[Tutor] Re: [quicky intro to vector search engines]
Alexandre Ratti
alex@gabuzomeu.net
Sun Jul 20 07:08:03 2003
Hello Danny and All,
>Date: Tue, 1 Jul 2003 12:30:12 -0700 (PDT)
>From: Danny Yoo <dyoo@hkn.eecs.berkeley.edu>
>Subject: Re: [Tutor] writing a search engine [quicky intro to vector
>search engines]
Vector search engines looked fun; I just had to give it a try :-)
I uploaded a basic implementation to:
http://www.gabuzomeu.net/alex/py/vsse/SearchEngine.zip
Feedback is welcome.
>The general idea is to turn each document in our collection into a vector
>in N-dimensional space. And N can be potentially really large: it's the
>number of unique words in our whole document collection.
I used Numeric arrays to store these data. Individual arrays are stored in
a dictionary keyed by file names.
As a test, I indexed the Linux Howto collection (text-only version). That's
304 files; about 25 MB of data. When searching the collection, the result I
get look reasonable:
>>> app.search("apache", 0.15)
Searching in 304 files...
---------------------
Apache-Overview-HOWTO.txt 60.68%
Apache-Compile-HOWTO.txt 34.38%
Apache-WebDAV-LDAP-HOWTO.txt 33.25%
WWW-HOWTO.txt 16.82%
>>> app.search("beowulf cluster", 0.1)
Searching in 304 files...
---------------------
Beowulf-HOWTO.txt 34.56%
SSI-UML-HOWTO.txt 26.92%
openMosix-HOWTO.txt 18.16%
Cluster-HOWTO.txt 12.80%
Parallel-Processing-HOWTO.txt 11.69%
CPU-Design-HOWTO.txt 10.59%
Memory usage is quite high (about 100 MB for the PythonWin process). When
saving the index instance to a file as a binary pickle, the file is quite
large too (70 MB).
>With this numbering, we can now transform our documents into vectors in
>13-dimensional space.
>
>###
> >>> def transformIntoVector(words):
>... vector = [0] * 13
>... for w in words:
>... vector[d[w]] = 1
>... return vector
We may have a problem when a query word is not included in the index. For
now, I just drop it, print out a message and query the index with the
remaining query words.
>And once we do this, then we can do a search by finding the vectors in our
>document collection that are most "similar" to our query vector. One cute
>way to do a simliarity check is to simply "multiply" a query vector,
>componentwise, against our document vectors.
>###
> >>> def v_multiply(v1, v2):
>... sum = 0
>... for x, y in zip(v1, v2):
>... sum += x * y
>... return sum
>###
Here, I just used the formula in the Perl article you quoted*. One
difference with your exemple is that I store the number of instances of a
word (or stem) in the document vector.
* http://www.perl.com/lpt/a/2003/02/19/engine.html
>Since our query was the word "emergency", we matched against our first
>document, but got no hits in our second document.

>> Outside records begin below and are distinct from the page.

-- ==== Sys2Proof/Certificates/Slice0/Obligations.lean ====
section
/-! DEFINITION. Statements for the provers, each a proposition about the block's commands. They are grouped as the table of
commands is: slot instructions, then the engines, the tempo network, the fabric, memory, the host interface, power, heat and
bring-up. Hypotheses are on the state and the operands alone. -/

open Sys2Proof Sys2Proof.Machine Sys2Proof.Claims

/-! ### The queue and the encodings -/

/-- One step runs the command at the front of the queue on the state with the queue's rest; with no command waiting it leaves
the state as it is (the model's choice, log entry 1). -/
def Obligations.StepRunsTheFrontCommand : Prop :=
  ∀ s : State,
    (∀ (c : Instr) (rest : List Instr), s.pending = c :: rest → step s = exec c { s with pending := rest }) ∧
    (s.pending = [] → step s = .next s)

/-- Logical files (R17): in a rank with hole h a logical file L has the physical file L below the hole and L + 1 from the hole on. So
the core of a logical place stands in the place's die rank and core rank, at the physical die file and core file that the holes of the
two ranks give, and it has that place again; a short die rank holds no logical place. -/
def Obligations.LogicalFilesSkipTheHole : Prop :=
  ∀ (s : State) (n : Nat),
    let dieRank := n / 2048
    let coreRank := n / 16 % 16
    let place (h l f : Nat) : Prop := (l < h → f = l) ∧ (h ≤ l → f = l + 1)
    (s.dieHole dieRank = 15 → s.physOf n = none) ∧
    (s.dieHole dieRank ≠ 15 → ∃ k, s.physOf n = some k ∧ s.logicalOf k = some n ∧
      rankOfDie (dieOf k) = dieRank ∧ place (s.dieHole dieRank) (n / 256 % 8) (fileOfDie (dieOf k)) ∧
      rankOfSite (siteOf k) = coreRank ∧ place (s.coreHole (dieOf k) coreRank) (n % 16) (fileOfSite (siteOf k)))

/-- Table 3-6 to 3-12: the word of a slot instruction, header and operand fields packed as the tables lay them out, decodes in
its slot to that instruction; NOP and TRAP do so in every slot (R77, R78). -/
def Obligations.SlotWordsDecodeToTheirInstruction : Prop :=
  ∀ (sl : Slot) (i : SlotInst), (i.op.slot = some sl ∨ i.op = .nop ∨ i.op = .trap) → decodeSlot sl (wordOf i) = i

/-! ### The C slot -/

/-- x0 reads as zero and p0 as all ones; writes to them are discarded, a write to any other register is read back and leaves
the other registers as they are (Table 3-3).
PCMP, PLOG, PSET and PGET (R70, Table 3-8): PCMP writes all 64 bits of pd from one scalar compare. -/
def Obligations.PredicatesAndFixedRegistersHold : Prop :=
  (
  ∀ (c : Core) (v : W64),
    (c.setX 0 v).getX 0 = 0 ∧ c.setX 0 v = c ∧ (c.setP 0 v).getP 0 = -1 ∧ c.setP 0 v = c ∧
    (∀ i j : BitVec 5, i ≠ 0 → (c.setX i v).getX j = if j = i then v else c.getX j) ∧
    (∀ i j : BitVec 3, i ≠ 0 → (c.setP i v).getP j = if j = i then v else c.getP j)) ∧
  (
  ∀ (s : State) (w : Issue),
    let c := s.core w.core
    (∀ f : CP, Fires s w .c (.pcmp f) →
      let a := c.getX f.xs1
      let b := c.getX f.xs2
      ∃ h : Bool, exec (.pcmp w f) s =
          .next ((issued s w .c (.pcmp f)).modCore w.core (fun d => d.setP f.pd (if h then BitVec.allOnes 64 else 0))) ∧
        (f.cond = 0 → (h = true ↔ a = b)) ∧ (f.cond = 1 → (h = true ↔ a ≠ b)) ∧ (f.cond = 2 → (h = true ↔ a.toInt < b.toInt)) ∧
        (f.cond = 3 → (h = true ↔ b.toInt ≤ a.toInt)) ∧ (f.cond = 4 → (h = true ↔ a.toNat < b.toNat)) ∧
        (f.cond = 5 → (h = true ↔ b.toNat ≤ a.toNat))) ∧
    (∀ f : CL,
      (Fires s w .c (.plog f) → ∃ v : W64,
        exec (.plog w f) s = .next ((issued s w .c (.plog f)).modCore w.core (fun d => d.setP f.pd v)) ∧
        (f.fn = 0 → v = c.getP f.pa &&& c.getP f.pb) ∧ (f.fn = 1 → v = c.getP f.pa ||| c.getP f.pb) ∧
        (f.fn = 2 → v = c.getP f.pa ^^^ c.getP f.pb) ∧ (f.fn = 3 → v = c.getP f.pa &&& ~~~ c.getP f.pb)) ∧
      (Fires s w .c (.pset f) →
        exec (.pset w f) s = .next ((issued s w .c (.pset f)).modCore w.core (fun d => d.setP f.pd (c.getX f.x)))) ∧
      (Fires s w .c (.pget f) →
        exec (.pget w f) s = .next ((issued s w .c (.pget f)).modCore w.core (fun d => d.setX f.x (c.getP f.pa))))))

>self.matrix is a 'pysparse' matrix of all my document vectors, using some
>libraries from the PySparse project,
>
> http://www.python.org/pycon/papers/pysparse.html
I haven't tried using pysparse yet.
>(The real reason I'm working on this code is to do document clustering for
>a digital library
While looking for a pure-python stemmer, I came across this reference:
Machine Learning: Text classification report, Ludvig Omholt, 2001/06/01:
http://ludde.net/ml/index.html
Some Python code is included:
http://ludde.net/ml/implementation.html
Cheers.
Alexandre